• _What to produce_
The entries below contain a stretch that opens with the line containing "(ctrBytes enc st l).1.length" and closes with the line containing "(h : st.offset +"; set down that stretch exactly, both ends included, and nothing else.

----------

-- ==== Sys2Proof/Laws/Modes.lean ====
section
/-! SUPPORT. The data paths of the modes: lengths, and the byte-at-a-time form of `ctr_process`. -/

namespace Sys2Proof.Machine

/-! ### CBC and the MAC -/

@[simp] theorem length_cbcEncrypt (enc : Block → Block) (cv : Block) (ps : List Block) :
    (cbcEncrypt enc cv ps).length = ps.length := by
  induction ps generalizing cv with
  | nil => rfl
  | cons p ps ih => simp [cbcEncrypt, ih]

@[simp] theorem length_cbcDecrypt (dec : Block → Block) (cv : Block) (xs : List Block) :
    (cbcDecrypt dec cv xs).length = xs.length := by
  induction xs generalizing cv with
  | nil => rfl
  | cons x xs ih => simp [cbcDecrypt, ih]

@[simp] theorem length_macChain (enc : Block → Block) (cv : Block) (ms : List Block) :
    (macChain enc cv ms).1.length = ms.length - 1 := by
  induction ms generalizing cv with
  | nil => rfl
  | cons m ms ih =>
    cases ms with
    | nil => rfl
    | cons m' ms =>
      have := ih (enc (m.xor cv))
      simp only [macChain, List.length_cons] at *
      omega

/-! ### The byte-at-a-time form of `ctr_process` -/

/-- One byte a turn: a refresh when the cache is stale, then one exclusive or. -/
def ctrBytes (enc : Block → Block) : CtrStream → List Byte → List Byte × CtrStream
  | st, [] => ([], st)
  | st, x :: xs =>
    let st1 := st.refresh enc
    let rest := ctrBytes enc (st1.consume 1) xs
    ((x ^^^ st1.cache.bytes.getD st1.offset 0#8) :: rest.1, rest.2)

@[simp] theorem refresh_offset (enc : Block → Block) (st : CtrStream) : (st.refresh enc).offset = st.offset := by
  unfold CtrStream.refresh
  split
  · exact Eq.symm ‹_›
  · rfl

@[simp] theorem consume_offset (st : CtrStream) (n : Nat) : (st.consume n).offset = (st.offset + n) % 16 := rfl

@[simp] theorem consume_counter (st : CtrStream) (n : Nat) : (st.consume n).counter = st.counter := rfl

@[simp] theorem consume_cache (st : CtrStream) (n : Nat) : (st.consume n).cache = st.cache := rfl

theorem consume_consume (st : CtrStream) (n k : Nat) : (st.consume n).consume k = st.consume (n + k) := by
  simp [CtrStream.consume, Nat.add_assoc]

theorem refresh_of_ne {enc : Block → Block} {st : CtrStream} (h : st.offset ≠ 0) : st.refresh enc = st := by
  simp [CtrStream.refresh, h]

/-- The stream is consumed byte by byte, so a split of the input is a split of the work. -/
theorem ctrBytes_append (enc : Block → Block) (st : CtrStream) (a b : List Byte) :
    ctrBytes enc st (a ++ b) =
      ((ctrBytes enc st a).1 ++ (ctrBytes enc (ctrBytes enc st a).2 b).1, (ctrBytes enc (ctrBytes enc st a).2 b).2) := by
  induction a generalizing st with
  | nil => simp [ctrBytes]
  | cons x xs ih => simp [ctrBytes, ih]

theorem ctrBytes_offset (enc : Block → Block) (st : CtrStream) (h : st.offset < 16) (l : List Byte) :
    (ctrBytes enc st l).2.offset < 16 := by
  induction l generalizing st with
  | nil => exact h
  | cons x xs ih => exact ih _ (Nat.mod_lt _ (by norm_num))

@[simp] theorem length_ctrBytes (enc : Block → Block) (st : CtrStream) (l : List Byte) :
    (ctrBytes enc st l).1.length = l.length := by
  induction l generalizing st with
  | nil => rfl
  | cons x xs ih => simp [ctrBytes, ih]

/-- One turn of the loop, inside one keystream block, is so many turns of one byte. -/
theorem ctrBytes_chunk (enc : Block → Block) (st : CtrStream) (x : Byte) (xs : List Byte)
    (h : st.offset + (x :: xs).length ≤ 16) :
    ctrBytes enc st (x :: xs) =
      (xorBytes (x :: xs) ((st.refresh enc).keystream (x :: xs).length), (st.refresh enc).consume (x :: xs).length) := by
  induction xs generalizing st x with
  | nil =>
    have hlt : st.offset < (st.refresh enc).cache.bytes.length := by
      rw [(st.refresh enc).cache.size_eq]; simp only [List.length_cons, List.length_nil] at h; omega
    simp only [ctrBytes, CtrStream.keystream, refresh_offset, List.length_cons, List.length_nil, Nat.zero_add,
      List.drop_eq_getElem_cons hlt, List.take_succ_cons, List.take_zero, xorBytes, List.zipWith_cons_cons,
      List.zipWith_nil_left, List.getD_eq_getElem _ _ hlt]
  | cons y ys ih =>
    simp only [List.length_cons] at h
    have hlt : st.offset < (st.refresh enc).cache.bytes.length := by
      rw [(st.refresh enc).cache.size_eq]; omega
    have hoff : ((st.refresh enc).consume 1).offset = st.offset + 1 := by
      rw [consume_offset, refresh_offset, Nat.mod_eq_of_lt (by omega)]
    have hrec := ih ((st.refresh enc).consume 1) y (by rw [hoff]; simp only [List.length_cons]; omega)
    rw [refresh_of_ne (st := (st.refresh enc).consume 1) (by rw [hoff]; omega), consume_consume] at hrec
    simp only [ctrBytes, refresh_offset] at hrec ⊢
    rw [Prod.mk.injEq] at hrec ⊢
    refine ⟨?_, ?_⟩
    · rw [hrec.1]
      simp only [CtrStream.keystream, refresh_offset, hoff, consume_cache, List.length_cons,
        List.drop_eq_getElem_cons hlt, List.take_succ_cons, xorBytes, List.zipWith_cons_cons,
        List.getD_eq_getElem _ _ hlt]
    · rw [hrec.2]
      simp only [List.length_cons]
      congr 1
      omega

/-- The loop of R142 is the byte-at-a-time form. -/
theorem ctrLoop_eq (enc : Block → Block) (fuel : Nat) (st : CtrStream) (l : List Byte) (hf : l.length ≤ fuel)
    (h : st.offset < 16) : ctrLoop enc fuel st l = ctrBytes enc st l := by
  induction fuel generalizing st l with
  | zero =>
    have : l = [] := List.length_eq_zero_iff.1 (by omega)
    subst this
    rfl
  | succ fuel ih =>
    cases l with
    | nil => rfl
    | cons x xs =>
      simp only [ctrLoop, CtrStream.chunk, Config.blockBytes, refresh_offset]
      generalize hn : min (16 - st.offset) (x :: xs).length = n
      have hn1 : 1 ≤ n := by simp only [List.length_cons] at hn; omega
      have hn2 : n ≤ (x :: xs).length := by omega
      have hn3 : st.offset + n ≤ 16 := by omega
      rw [ih _ _ (by simp only [List.length_drop, List.length_cons] at *; omega) (Nat.mod_lt _ (by norm_num))]
      obtain ⟨k, rfl⟩ : ∃ k, n = k + 1 := ⟨n - 1, by omega⟩
      have htake : (x :: xs).take (k + 1) = x :: xs.take k := rfl
      have hlen : (x :: xs.take k).length = k + 1 := by
        simp only [List.length_cons, List.length_take] at *
        omega
      conv_rhs => rw [← List.take_append_drop (k + 1) (x :: xs), ctrBytes_append, htake,
        ctrBytes_chunk enc st x (xs.take k) (by rw [hlen]; exact hn3), hlen]
      rw [htake]

theorem ctrProcess_eq (enc : Block → Block) (st : CtrStream) (h : st.offset < 16) (l : List Byte) :
    ctrProcess enc st l = ctrBytes enc st l :=
  ctrLoop_eq enc l.length st l (Nat.le_refl _) h

@[simp] theorem length_record (st : CtrStream) : st.record.length = 33 := by
  simp [CtrStream.record, st.counter.size_eq, st.cache.size_eq]

/-! ### Closed forms: CBC and the MAC -/

theorem getElem_cbcEncrypt (enc : Block → Block) (cv : Block) (ps : List Block) (j : Nat) (h : j < ps.length) :
    (cbcEncrypt enc cv ps)[j]'(by simpa using h) =
      enc (ps[j].xor (if j = 0 then cv else (cbcEncrypt enc cv ps)[j - 1]'(by simp; omega))) := by
  induction ps generalizing cv j with
  | nil => simp at h
  | cons p ps ih =>
    cases j with
    | zero => simp [cbcEncrypt]
    | succ j =>
      simp only [cbcEncrypt, List.getElem_cons_succ]
      rw [ih _ j (by simpa using h)]
      cases j <;> simp

theorem getElem_cbcDecrypt (dec : Block → Block) (cv : Block) (xs : List Block) (j : Nat) (h : j < xs.length) :
    (cbcDecrypt dec cv xs)[j]'(by simpa using h) =
      (dec xs[j]).xor (if j = 0 then cv else xs[j - 1]'(by omega)) := by
  induction xs generalizing cv j with
  | nil => simp at h
  | cons x xs ih =>
    cases j with
    | zero => simp [cbcDecrypt]
    | succ j =>
      simp only [cbcDecrypt, List.getElem_cons_succ]
      rw [ih _ j (by simpa using h)]
      cases j <;> simp

theorem cbcChain_succ (enc : Block → Block) (iv : Block) (m : Nat → Block) (j : Nat) :
    cbcChain enc iv m (j + 1) = cbcChain enc (enc ((m 0).xor iv)) (fun k => m (k + 1)) j := by
  induction j with
  | zero => simp [cbcChain]
  | succ j ih => rw [cbcChain, ih]; simp [cbcChain]

theorem cbcChain_congr {enc : Block → Block} {iv : Block} {m m' : Nat → Block} {n : Nat}
    (h : ∀ j, j ≤ n → m' j = m j) : cbcChain enc iv m' n = cbcChain enc iv m n := by
  induction n with
  | zero => simp [cbcChain, h 0]
  | succ n ih => rw [cbcChain, cbcChain, ih (fun j hj => h j (by omega)), h (n + 1) (by omega)]

/-- The tag is the last chaining value, the scratch blocks are the ones before it (R162). -/
theorem macChain_eq_cbcChain (enc : Block → Block) (cv : Block) (l : List Block) (m : Nat → Block)
    (hm : ∀ j (h : j < l.length), l[j] = m j) (hl : l ≠ []) :
    (macChain enc cv l).2 = cbcChain enc cv m (l.length - 1) ∧
      ∀ j (h : j < (macChain enc cv l).1.length), (macChain enc cv l).1[j] = cbcChain enc cv m j := by
  induction l generalizing cv m with
  | nil => exact absurd rfl hl
  | cons a l ih =>
    have h0 : a = m 0 := hm 0 (by simp)
    cases l with
    | nil =>
      refine ⟨?_, fun j h => ?_⟩
      · simp [macChain, cbcChain, h0, block_xor_comm]
      · simp [macChain] at h
    | cons b l =>
      obtain ⟨h1, h2⟩ := ih (enc (a.xor cv)) (fun k => m (k + 1))
        (fun j h => hm (j + 1) (by simpa using h)) (by simp)
      refine ⟨?_, fun j h => ?_⟩
      · simp only [macChain, h1, List.length_cons, Nat.add_sub_cancel]
        rw [cbcChain_succ, h0]
      · cases j with
        | zero => simp [macChain, cbcChain, h0]
        | succ j =>
          simp only [macChain, List.getElem_cons_succ]
          rw [h2, cbcChain_succ, h0]

/-! ### Closed forms: counter mode -/

theorem counterAfter_zero (c : Block) : counterAfter c 0 = c := by
  rw [counterAfter, Nat.add_zero, Nat.mod_eq_of_lt (be_lt c), unbe_be]

theorem counterAfter_increment (c : Block) (k : Nat) : counterAfter c.increment k = counterAfter c (k + 1) := by
  rw [counterAfter, counterAfter, Block.increment, be_unbe _ (Nat.mod_lt _ (by norm_num)), Nat.mod_add_mod]
  congr 2
  omega

theorem keystreamByte_zero (enc : Block → Block) (st : CtrStream) (h : st.offset < 16) :
    keystreamByte enc st 0 = (st.refresh enc).cache.bytes.getD (st.refresh enc).offset 0#8 := by
  unfold keystreamByte
  by_cases h0 : st.offset = 0
  · simp [h0, CtrStream.refresh, counterAfter_zero]
  · simp [h0, refresh_of_ne h0, h]

theorem keystreamByte_succ (enc : Block → Block) (st : CtrStream) (h : st.offset < 16) (j : Nat) :
    keystreamByte enc st (j + 1) = keystreamByte enc ((st.refresh enc).consume 1) j := by
  unfold keystreamByte
  rw [consume_offset, refresh_offset]
  by_cases h0 : st.offset = 0
  · simp only [h0, CtrStream.refresh, if_true, consume_cache, consume_counter, show (0 + 1) % 16 = 1 from rfl,
      Nat.one_ne_zero, if_false]
    split_ifs with h1
    · rw [show (j + 1) / 16 = 0 by omega, counterAfter_zero, show (j + 1) % 16 = 1 + j by omega]
    · rw [counterAfter_increment, show (1 + j) / 16 - 1 + 1 = (j + 1) / 16 by omega, Nat.add_comm 1 j]
  · simp only [h0, if_false, refresh_of_ne h0, consume_cache, consume_counter]
    by_cases h15 : st.offset = 15
    · simp only [h15, show (15 + 1) % 16 = 0 from rfl, if_true]
      rw [if_neg (by omega), show (15 + (j + 1)) / 16 - 1 = j / 16 by omega,
        show (15 + (j + 1)) % 16 = j % 16 by omega]
    · rw [Nat.mod_eq_of_lt (by omega : st.offset + 1 < 16), show st.offset + (j + 1) = st.offset + 1 + j by omega]
      split_ifs <;> first | rfl | contradiction

theorem streamAfter_zero (enc : Block → Block) (st : CtrStream) (h : st.offset < 16) : streamAfter enc st 0 = st := by
  have : blocksGenerated st.offset 0 = 0 := by unfold blocksGenerated; split_ifs <;> omega
  cases st
  simp only [streamAfter, this, counterAfter_zero, if_true, CtrStream.mk.injEq, true_and]
  simp at h ⊢
  omega

theorem streamAfter_succ (enc : Block → Block) (st : CtrStream) (h : st.offset < 16) (n : Nat) :
    streamAfter enc st (n + 1) = streamAfter enc ((st.refresh enc).consume 1) n := by
  unfold streamAfter
  rw [consume_offset, refresh_offset, CtrStream.mk.injEq]
  by_cases h0 : st.offset = 0
  · have hb : blocksGenerated 0 (n + 1) = blocksGenerated 1 n + 1 := by unfold blocksGenerated; simp; omega
    simp only [h0, CtrStream.refresh, if_true, consume_cache, consume_counter, show (0 + 1) % 16 = 1 from rfl, hb]
    refine ⟨by rw [counterAfter_increment], ?_, by omega⟩
    rw [if_neg (by omega)]
    split_ifs with h1
    · rw [h1, counterAfter_zero]
    · rw [counterAfter_increment]
      congr 2
      omega
  · have hb : blocksGenerated st.offset (n + 1) = blocksGenerated ((st.offset + 1) % 16) n := by
      unfold blocksGenerated
      split_ifs <;> omega
    simp only [refresh_of_ne h0, consume_cache, consume_counter, hb]
    exact ⟨trivial, trivial, by omega⟩

/-- The byte-at-a-time form in closed form (R148). -/
theorem ctrBytes_closed (enc : Block → Block) (st : CtrStream) (h : st.offset < 16) (l : List Byte) :
    (∀ j (hj : j < l.length), (ctrBytes enc st l).1[j]'(by simpa using hj) = l[j] ^^^ keystreamByte enc st j) ∧
      (ctrBytes enc st l).2 = streamAfter enc st l.length := by
  induction l generalizing st with
  | nil => exact ⟨fun j hj => by simp at hj, (streamAfter_zero enc st h).symm⟩
  | cons x xs ih =>
    obtain ⟨h1, h2⟩ := ih ((st.refresh enc).consume 1) (Nat.mod_lt _ (by norm_num))
    refine ⟨fun j hj => ?_, ?_⟩
    · cases j with
      | zero => simp [ctrBytes, keystreamByte_zero enc st h]
      | succ j =>
        simp only [ctrBytes, List.getElem_cons_succ]
        rw [h1, keystreamByte_succ enc st h]
    · simp only [ctrBytes, List.length_cons, h2, streamAfter_succ enc st h]

/-- A stored record reads back as the stream it holds (R33). -/
theorem readRecord {m : Memory} {a : Nat} {st : CtrStream} (hr : m.readBytes a 33 = st.record) (ho : st.offset < 16) :
    m.readBlock a = st.counter ∧ m.readBlock (a + 16) = st.cache ∧ (m.byteAt (a + 32)).toNat = st.offset := by
  have hlist : m.readBytes a 16 ++ m.readBytes (a + 16) 16 ++ m.readBytes (a + 32) 1 =
      st.counter.bytes ++ st.cache.bytes ++ [BitVec.ofNat 8 st.offset] := by
    rw [← readBytes_add, show a + 32 = a + (16 + 16) by ring, ← readBytes_add]
    exact hr
  obtain ⟨h1, h2⟩ := List.append_inj hlist (by simp [st.counter.size_eq, st.cache.size_eq])
  obtain ⟨h3, h4⟩ := List.append_inj h1 (by simp [st.counter.size_eq])
  refine ⟨block_ext h3, block_ext h4, ?_⟩
  simp [Memory.readBytes] at h2
  simp [h2]
  omega

end Sys2Proof.Machine
end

----------

• _Solution_
    (ctrBytes enc st l).1.length = l.length := by
  induction l generalizing st with
  | nil => rfl
  | cons x xs ih => simp [ctrBytes, ih]

/-- One turn of the loop, inside one keystream block, is so many turns of one byte. -/
theorem ctrBytes_chunk (enc : Block → Block) (st : CtrStream) (x : Byte) (xs : List Byte)
    (h : st.offset + (x :: xs).length ≤ 16) :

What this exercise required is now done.